» **YOUR ASSIGNMENT**
Repeat the data verbatim.

═══ PROVIDED ENTRIES

-- ==== Sys2Proof/Machine/State.lean ====
section
/-! DEFINITION. The state of the core as 10_state.md gives it: (a) the host-visible registers, (b) the buffers,
(c) the arbiter's hidden state (R20), and beside them the model's own record of the environment: the events it will
present, and the outputs the core has given (R45). -/

namespace Sys2Proof.Machine

/-- PHASE of R41. Its values 5, 6 and 7 are never held, so they have no constructor. -/
inductive Phase where
  | idle | guard | tx | wait | accum
  deriving DecidableEq, Repr

/-- XOP of R42: the command that owns the transaction in flight. -/
inductive XOp where
  | none | read | write | raw
  deriving DecidableEq, Repr

/-- The codes of 60_exceptions.md R170. `ok` is also the code 0 "none" of REJECT (R27). -/
inductive Code where
  | ok | notConnected | alreadyOpen | portUnavailable | writeFailed | responseTimeout | malformedFrame
  | crcMismatch | writeVerificationFailed | busy | outOfRange | illegalCommand
  deriving DecidableEq, Repr

/-- The fields of RESULT (R26) and of REJECT (R27): OP in bits 7:4, CODE in bits 3:0. -/
structure Record where
  op : BitVec 4
  code : Code
  deriving DecidableEq, Repr

/-- The host-visible registers of R23, each as wide as the field it stores; what a field reads as 0 is not stored.
STATUS is stored as the flags that are not derived (R25). -/
structure Regs where
  /-- STATUS.CONN (R25). -/
  conn : Bool
  /-- STATUS.DONE (R25). -/
  done : Bool
  /-- STATUS.LATE (R25). -/
  late : Bool
  /-- STATUS.OVF (R25). -/
  ovf : Bool
  /-- STATUS.ABORTED (R25). -/
  aborted : Bool
  /-- RESULT (R26). -/
  result : Record
  /-- REJECT (R27). -/
  reject : Record
  /-- SLAVE[7:0] (R28). -/
  slave : Byte
  /-- ARG0 (R29). -/
  arg0 : Word
  /-- ARG1 (R30). -/
  arg1 : Word
  /-- TIMEOUT (R31). -/
  timeout : Word
  /-- GUARD[7:0] (R32). -/
  guard : Byte
  /-- GAP[7:0] (R33). -/
  gap : Byte
  /-- TXLEN[8:0] (R34). -/
  txlen : BitVec 9
  /-- RXLEN[8:0] (R35). -/
  rxlen : BitVec 9
  /-- CRC (R36). -/
  crc : Word
  /-- BYTECNT[7:0] (R37). -/
  bytecnt : Byte
  /-- NREGS[6:0] (R38). -/
  nregs : BitVec 7
  /-- ECHO_ADDR (R39). -/
  echoAddr : Word
  /-- ECHO_VALUE (R39). -/
  echoValue : Word
  /-- RXHDR (R43). -/
  rxhdr : Word
  deriving DecidableEq, Repr

/-- A buffer: index and value pairs, indexes strictly rising, an unlisted index holding no value (log 4). -/
abbrev Memory (α : Type) := List (Nat × α)

/-- The buffers of R40, each by its own index. -/
structure Buffers where
  /-- TXBUF, 256 bytes. -/
  tx : List Host.Cell
  /-- RXBUF, 256 bytes. -/
  rx : List Host.Cell
  /-- REGVAL, 125 words. -/
  regval : List (Nat × Word)
  deriving DecidableEq, Repr

/-- PHASE (R41) and the hidden state of R42. -/
structure Arbiter where
  phase : Phase
  xop : XOp
  txptr : BitVec 9
  gcnt : Byte
  tocnt : Word
  gapcnt : Byte
  port : Word
  deriving DecidableEq, Repr

/-- The events of R45, as the environment presents them. -/
inductive Event where
  /-- `host_write(addr, data)`. -/
  | hostWrite (addr : HostAddr) (data : Word)
  /-- `host_read(addr)`. -/
  | hostRead (addr : HostAddr)
  /-- `tick`. -/
  | tick
  /-- `rx_byte(b)`. -/
  | rxByte (b : Byte)
  /-- `tx_take`. -/
  | txTake
  /-- `tx_error`. -/
  | txError
  /-- `link_lost`. -/
  | linkLost
  /-- `rst`. -/
  | rst
  /-- A whole sequence of `rx_byte` events with nothing between them: `rx B0 B1 …` of R92 (log 8). -/
  | rxFrame (bytes : List Byte)
  /-- The PHY takes a whole frame the core offers: `take n` of R92 for the n bytes named (log 7). -/
  | takeFrame (bytes : List Byte)
  /-- `port ok` or `port fail` of R92: the answer to the next `phy.open` draw. -/
  | portAnswer (ok : Bool)
  deriving DecidableEq, Repr

/-- The outputs of the core (R10, R45), in the order it gives them. -/
inductive Output where
  /-- `phy.send(b)`: the PHY took byte b. -/
  | send (b : Byte)
  /-- `phy.open(p)` and the PHY's answer. -/
  | openPort (port : Word) (ok : Bool)
  /-- `phy.close()`. -/
  | closePort
  /-- The data a host read returned. -/
  | readData (addr : HostAddr) (data : Word)
  deriving DecidableEq, Repr

/-- The model's own record of the environment; none of it is state of the core (R20). -/
structure Env where
  /-- The events to come, clock by clock; inside one clock their order is 60_exceptions.md R178's. -/
  clocks : List (List Event)
  /-- Answers the PHY has ready for the next `phy.open` draws. -/
  phyAnswers : List Bool
  /-- How many draws took a free value. -/
  draws : Nat
  /-- How many resets have happened. -/
  epoch : Nat
  /-- What the core has put out, oldest first. -/
  trace : List Output
  deriving DecidableEq, Repr

/-- The state of the machine. -/
structure State where
  regs : Regs
  bufs : Buffers
  arb : Arbiter
  env : Env
  deriving DecidableEq, Repr

/-- Why the machine stops with a fault: never. The core raises no traps and no access traps (60_exceptions.md R180,
R182), and its errors are result codes (R170); so the type has no constructor. Safe: nothing is cut short. -/
inductive Fault where
  deriving DecidableEq, Repr

/-- Why an instruction has no meaning. -/
inductive Refusal where
  /-- Raised by an arm of exec whose instruction has no meaning yet; no arm is left. Safe: the machine stops. -/
  | notModelled (mnemonic : String)
  deriving DecidableEq, Repr

/-- The registers after reset (R23, R190). -/
def Regs.reset : Regs where
  conn := false
  done := false
  late := false
  ovf := false
  aborted := false
  result := ⟨0#4, .ok⟩
  reject := ⟨0#4, .ok⟩
  slave := Config.slaveReset
  arg0 := 0#16
  arg1 := 0#16
  timeout := Config.timeoutReset
  guard := Config.guardReset
  gap := Config.gapReset
  txlen := 0#9
  rxlen := 0#9
  crc := 0xFFFF#16
  bytecnt := 0#8
  nregs := 0#7
  echoAddr := 0#16
  echoValue := 0#16
  rxhdr := 0#16

/-- The hidden state after reset (R41, R42, R190). -/
def Arbiter.reset : Arbiter where
  phase := .idle
  xop := .none
  txptr := 0#9
  gcnt := 0#8
  tocnt := 0#16
  gapcnt := 0#8
  port := 0#16

/-- The buffers after reset: nothing is known to have been written (R191, U1). -/
def Buffers.reset : Buffers where
  tx := []
  rx := []
  regval := []

/-- The machine right after the power-on reset (R190), with no event waiting (log 5, log 10). -/
def State.reset : State where
  regs := Regs.reset
  bufs := Buffers.reset
  arb := Arbiter.reset
  env := ⟨[], [], 0, 0, []⟩

end Sys2Proof.Machine
end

══════

» **EXERCISE RESPONSE**
-- ==== Sys2Proof/Machine/State.lean ====
section
/-! DEFINITION. The state of the core as 10_state.md gives it: (a) the host-visible registers, (b) the buffers,
(c) the arbiter's hidden state (R20), and beside them the model's own record of the environment: the events it will
present, and the outputs the core has given (R45). -/

namespace Sys2Proof.Machine

/-- PHASE of R41. Its values 5, 6 and 7 are never held, so they have no constructor. -/
inductive Phase where
  | idle | guard | tx | wait | accum
  deriving DecidableEq, Repr

/-- XOP of R42: the command that owns the transaction in flight. -/
inductive XOp where
  | none | read | write | raw
  deriving DecidableEq, Repr

/-- The codes of 60_exceptions.md R170. `ok` is also the code 0 "none" of REJECT (R27). -/
inductive Code where
  | ok | notConnected | alreadyOpen | portUnavailable | writeFailed | responseTimeout | malformedFrame
  | crcMismatch | writeVerificationFailed | busy | outOfRange | illegalCommand
  deriving DecidableEq, Repr

/-- The fields of RESULT (R26) and of REJECT (R27): OP in bits 7:4, CODE in bits 3:0. -/
structure Record where
  op : BitVec 4
  code : Code
  deriving DecidableEq, Repr

/-- The host-visible registers of R23, each as wide as the field it stores; what a field reads as 0 is not stored.
STATUS is stored as the flags that are not derived (R25). -/
structure Regs where
  /-- STATUS.CONN (R25). -/
  conn : Bool
  /-- STATUS.DONE (R25). -/
  done : Bool
  /-- STATUS.LATE (R25). -/
  late : Bool
  /-- STATUS.OVF (R25). -/
  ovf : Bool
  /-- STATUS.ABORTED (R25). -/
  aborted : Bool
  /-- RESULT (R26). -/
  result : Record
  /-- REJECT (R27). -/
  reject : Record
  /-- SLAVE[7:0] (R28). -/
  slave : Byte
  /-- ARG0 (R29). -/
  arg0 : Word
  /-- ARG1 (R30). -/
  arg1 : Word
  /-- TIMEOUT (R31). -/
  timeout : Word
  /-- GUARD[7:0] (R32). -/
  guard : Byte
  /-- GAP[7:0] (R33). -/
  gap : Byte
  /-- TXLEN[8:0] (R34). -/
  txlen : BitVec 9
  /-- RXLEN[8:0] (R35). -/
  rxlen : BitVec 9
  /-- CRC (R36). -/
  crc : Word
  /-- BYTECNT[7:0] (R37). -/
  bytecnt : Byte
  /-- NREGS[6:0] (R38). -/
  nregs : BitVec 7
  /-- ECHO_ADDR (R39). -/
  echoAddr : Word
  /-- ECHO_VALUE (R39). -/
  echoValue : Word
  /-- RXHDR (R43). -/
  rxhdr : Word
  deriving DecidableEq, Repr

/-- A buffer: index and value pairs, indexes strictly rising, an unlisted index holding no value (log 4). -/
abbrev Memory (α : Type) := List (Nat × α)

/-- The buffers of R40, each by its own index. -/
structure Buffers where
  /-- TXBUF, 256 bytes. -/
  tx : List Host.Cell
  /-- RXBUF, 256 bytes. -/
  rx : List Host.Cell
  /-- REGVAL, 125 words. -/
  regval : List (Nat × Word)
  deriving DecidableEq, Repr

/-- PHASE (R41) and the hidden state of R42. -/
structure Arbiter where
  phase : Phase
  xop : XOp
  txptr : BitVec 9
  gcnt : Byte
  tocnt : Word
  gapcnt : Byte
  port : Word
  deriving DecidableEq, Repr

/-- The events of R45, as the environment presents them. -/
inductive Event where
  /-- `host_write(addr, data)`. -/
  | hostWrite (addr : HostAddr) (data : Word)
  /-- `host_read(addr)`. -/
  | hostRead (addr : HostAddr)
  /-- `tick`. -/
  | tick
  /-- `rx_byte(b)`. -/
  | rxByte (b : Byte)
  /-- `tx_take`. -/
  | txTake
  /-- `tx_error`. -/
  | txError
  /-- `link_lost`. -/
  | linkLost
  /-- `rst`. -/
  | rst
  /-- A whole sequence of `rx_byte` events with nothing between them: `rx B0 B1 …` of R92 (log 8). -/
  | rxFrame (bytes : List Byte)
  /-- The PHY takes a whole frame the core offers: `take n` of R92 for the n bytes named (log 7). -/
  | takeFrame (bytes : List Byte)
  /-- `port ok` or `port fail` of R92: the answer to the next `phy.open` draw. -/
  | portAnswer (ok : Bool)
  deriving DecidableEq, Repr

/-- The outputs of the core (R10, R45), in the order it gives them. -/
inductive Output where
  /-- `phy.send(b)`: the PHY took byte b. -/
  | send (b : Byte)
  /-- `phy.open(p)` and the PHY's answer. -/
  | openPort (port : Word) (ok : Bool)
  /-- `phy.close()`. -/
  | closePort
  /-- The data a host read returned. -/
  | readData (addr : HostAddr) (data : Word)
  deriving DecidableEq, Repr

/-- The model's own record of the environment; none of it is state of the core (R20). -/
structure Env where
  /-- The events to come, clock by clock; inside one clock their order is 60_exceptions.md R178's. -/
  clocks : List (List Event)
  /-- Answers the PHY has ready for the next `phy.open` draws. -/
  phyAnswers : List Bool
  /-- How many draws took a free value. -/
  draws : Nat
  /-- How many resets have happened. -/
  epoch : Nat
  /-- What the core has put out, oldest first. -/
  trace : List Output
  deriving DecidableEq, Repr

/-- The state of the machine. -/
structure State where
  regs : Regs
  bufs : Buffers
  arb : Arbiter
  env : Env
  deriving DecidableEq, Repr

/-- Why the machine stops with a fault: never. The core raises no traps and no access traps (60_exceptions.md R180,
R182), and its errors are result codes (R170); so the type has no constructor. Safe: nothing is cut short. -/
inductive Fault where
  deriving DecidableEq, Repr

/-- Why an instruction has no meaning. -/
inductive Refusal where
  /-- Raised by an arm of exec whose instruction has no meaning yet; no arm is left. Safe: the machine stops. -/
  | notModelled (mnemonic : String)
  deriving DecidableEq, Repr

/-- The registers after reset (R23, R190). -/
def Regs.reset : Regs where
  conn := false
  done := false
  late := false
  ovf := false
  aborted := false
  result := ⟨0#4, .ok⟩
  reject := ⟨0#4, .ok⟩
  slave := Config.slaveReset
  arg0 := 0#16
  arg1 := 0#16
  timeout := Config.timeoutReset
  guard := Config.guardReset
  gap := Config.gapReset
  txlen := 0#9
  rxlen := 0#9
  crc := 0xFFFF#16
  bytecnt := 0#8
  nregs := 0#7
  echoAddr := 0#16
  echoValue := 0#16
  rxhdr := 0#16

/-- The hidden state after reset (R41, R42, R190). -/
def Arbiter.reset : Arbiter where
  phase := .idle
  xop := .none
  txptr := 0#9
  gcnt := 0#8
  tocnt := 0#16
  gapcnt := 0#8
  port := 0#16

/-- The buffers after reset: nothing is known to have been written (R191, U1). -/
def Buffers.reset : Buffers where
  tx := []
  rx := []
  regval := []

/-- The machine right after the power-on reset (R190), with no event waiting (log 5, log 10). -/
def State.reset : State where
  regs := Regs.reset
  bufs := Buffers.reset
  arb := Arbiter.reset
  env := ⟨[], [], 0, 0, []⟩

end Sys2Proof.Machine
end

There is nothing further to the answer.